My Life In Food: Angela Hartnett
Friday 18 November 2011
Angela Hartnett trained under Gordon Ramsay and is chef-patron of the Michelin-starred Murano in London's Mayfair. She will guest chef at Canteen, Covent Garden, on 1 December.
What are your most and least used pieces of kitchen kit?
My most used piece of kit is a microplane. I have them everywhere – in my kitchen at home and in the restaurants. They're absolutely perfect for grating parmesan, which I use a lot in my cooking. The least-used thing I have is my electric food mixer. I bought it about five years ago and never really used it. I prefer doing it by hand, to be honest.
If you had only £10 to spend on food, where would you spend it and on what?
I'd go to the nearest farmers' market and pick up a whole chicken and as many vegetables and potatoes as I could. It'd be a one-pot dish. I'd chop the potatoes and vegetables and layer them in the bottom of the pot. Then I'd season the chicken, add some herbs and put it on top of the vegetables. The juice of the chicken seeps down into the vegetables that way.
What do you eat for comfort?
Cheese. Gorgonzola is a favourite of mine. I love its soft consistency and its richness, it's the perfect comfort food. Vacherin comes a close second. If you put it with grilled potatoes it's really great. I'm definitely a savoury person. I've never liked sweet things nearly as much.
If you could eat only bread or potatoes for the rest of your life, which would you choose?

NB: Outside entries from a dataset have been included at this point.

-- ==== Sys2Proof/Machine/Tbl.lean ====
section
/-! DEFINITION. Machine/Tbl.lean: sparse tables and byte memories as plain lists in one canonical form. -/

namespace Sys2Proof.Machine

/-- A table from numbers to values: pairs in rising order of the number, one pair for each number listed. -/
abbrev Tbl (α : Type) := List (Nat × α)

/-- The value listed for a number. -/
def Tbl.find? {α : Type} : Tbl α → Nat → Option α
  | [], _ => none
  | (k, v) :: r, n => if k = n then some v else Tbl.find? r n

/-- The value for a number; `d` where none is listed. -/
def Tbl.get {α : Type} (t : Tbl α) (d : α) (n : Nat) : α := (Tbl.find? t n).getD d

/-- The table with a number's value replaced. -/
def Tbl.set {α : Type} : Tbl α → Nat → α → Tbl α
  | [], n, x => [(n, x)]
  | (k, v) :: r, n, x =>
    if n < k then (n, x) :: (k, v) :: r
    else if n = k then (n, x) :: r
    else (k, v) :: Tbl.set r n x

/-- The table without a number. -/
def Tbl.erase {α : Type} (t : Tbl α) (n : Nat) : Tbl α := t.filter (fun p => p.1 != n)

/-- The table of `f 0` to `f (n-1)`, less the entries equal to the default. -/
def Tbl.build {α : Type} [DecidableEq α] (d : α) (n : Nat) (f : Nat → α) : Tbl α :=
  (List.range n).filterMap (fun i =>
    let x := f i
    if x = d then none else some (i, x))

/-- Is the list of cells in canonical form: addresses strictly rising, no cell equal to the byte an unlisted address
reads as (assumption 10). -/
def Mem.wfFrom : Nat → List Host.Cell → Bool
  | _, [] => true
  | lo, (a, b) :: r => decide (lo ≤ a) && decide (b ≠ 0) && Mem.wfFrom (a + 1) r

/-- A byte memory. -/
abbrev Mem := List Host.Cell

/-- What an unlisted address reads as (R132 for scratchpad); for main memory and the weight store,
DESIGN CHOICE (assumption 10). -/
def Mem.unlisted : Byte := 0

/-- The canonical form of a byte memory. -/
def Mem.wf (m : Mem) : Bool := Mem.wfFrom 0 m

/-- One byte. -/
def Mem.byte : Mem → Nat → Byte
  | [], _ => Mem.unlisted
  | (k, v) :: r, a => if k = a then v else Mem.byte r a

/-- A cell placed in rising order of address. -/
def Mem.insert : Mem → Nat → Byte → Mem
  | [], a, v => [(a, v)]
  | (k, w) :: r, a, v =>
    if a < k then (a, v) :: (k, w) :: r
    else if a = k then (a, v) :: r
    else (k, w) :: Mem.insert r a v

/-- One byte written; writing the unlisted value removes the cell. -/
def Mem.setByte (m : Mem) (a : Nat) (v : Byte) : Mem :=
  if v = Mem.unlisted then m.filter (fun c => c.1 != a) else Mem.insert m a v

/-- The little-endian number in the n bytes from an address (R2). -/
def Mem.num (m : Mem) (a : Nat) : Nat → Nat
  | 0 => 0
  | n + 1 => (Mem.byte m a).toNat + 256 * Mem.num m (a + 1) n

/-- The n low bytes of a number stored little-endian from an address (R2). -/
def Mem.setNum (m : Mem) (a : Nat) (v : Nat) : Nat → Mem
  | 0 => m
  | n + 1 => Mem.setNum (Mem.setByte m a (BitVec.ofNat 8 v)) (a + 1) (v / 256) n

/-- The 64-bit word at an address. -/
def Mem.word (m : Mem) (a : Nat) : Word := BitVec.ofNat 64 (Mem.num m a 8)
/-- The 64-bit word written at an address. -/
def Mem.setWord (m : Mem) (a : Nat) (w : Word) : Mem := Mem.setNum m a w.toNat 8
/-- The 64-byte row from an address. -/
def Mem.row (m : Mem) (a : Nat) : Row := BitVec.ofNat 512 (Mem.num m a 64)
/-- The 64-byte row written from an address. -/
def Mem.setRow (m : Mem) (a : Nat) (r : Row) : Mem := Mem.setNum m a r.toNat 64
/-- The bytes [lo, lo + len) replaced by the first len bytes of another memory. -/
def Mem.splice (m : Mem) (lo len : Nat) (src : Mem) : Mem :=
  m.filter (fun c => decide (c.1 < lo))
    ++ (src.filter (fun c => decide (c.1 < len))).map (fun c => (c.1 + lo, c.2))
    ++ m.filter (fun c => decide (lo + len ≤ c.1))
/-- The bytes [lo, lo + len) as a memory from 0. -/
def Mem.slice (m : Mem) (lo len : Nat) : Mem :=
  (m.filter (fun c => decide (lo ≤ c.1) && decide (c.1 < lo + len))).map (fun c => (c.1 - lo, c.2))
/-- The cells outside [lo, hi). -/
def Mem.clear (m : Mem) (lo hi : Nat) : Mem := m.filter (fun c => decide (c.1 < lo) || decide (hi ≤ c.1))

end Sys2Proof.Machine
end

I'd probably choose bread. I'd miss that most, I think. I'd go to either the Flour Station or the Exeter Street Bakery. I particularly like sourdough, so if I had to choose specific bread I'd go for that. But, that said, I would miss ratte potatoes. They're have a flavour and texture which makes them perfect for making buttery mash, which I love.
What's your desert island recipe?
I wouldn't want to live without buttered pasta. First make (or buy) some fresh tagliatelle and cook it in a saucepan. When it's done, drain it off and add in some unsalted butter to the pan. I'd use Jersey butter, if I could get hold of it. Then grate some nicely crystallised two-year-old Par- mesan and mix that in. Add some black pepper and then you're done.
What's your favourite restaurant?
Brawn – it has a very savoury menu and has all the things I really like. The cheese and salami are particularly fantastic. Terroirs, its sister restaurant, is also worth popping into for a hearty lunch.
What's your favourite cookbook?
Classic Italian Cooking by Marcella Hazan. My mother gave me a copy when I was in my teens and it's never left my side. It's full of very pure traditional Italian recipes and is not at all bastardised, like many modern Italian cookbooks. It's perfect for entertaining, too, as she suggests starters and desserts.
Who taught you to cook?
My mother and grandmother. They created an atmosphere where cooking was a matter of fact. They never said, "this is how you cook". I just absorbed it. My mum would have people for dinner and she'd cook everything from roast dinners to steak and pasta, and I'd be there helping. Professionally, though, Marcus Wareing and Gordon Ramsay were the most important. They taught me to be consistent and never to serve an imperfect dish.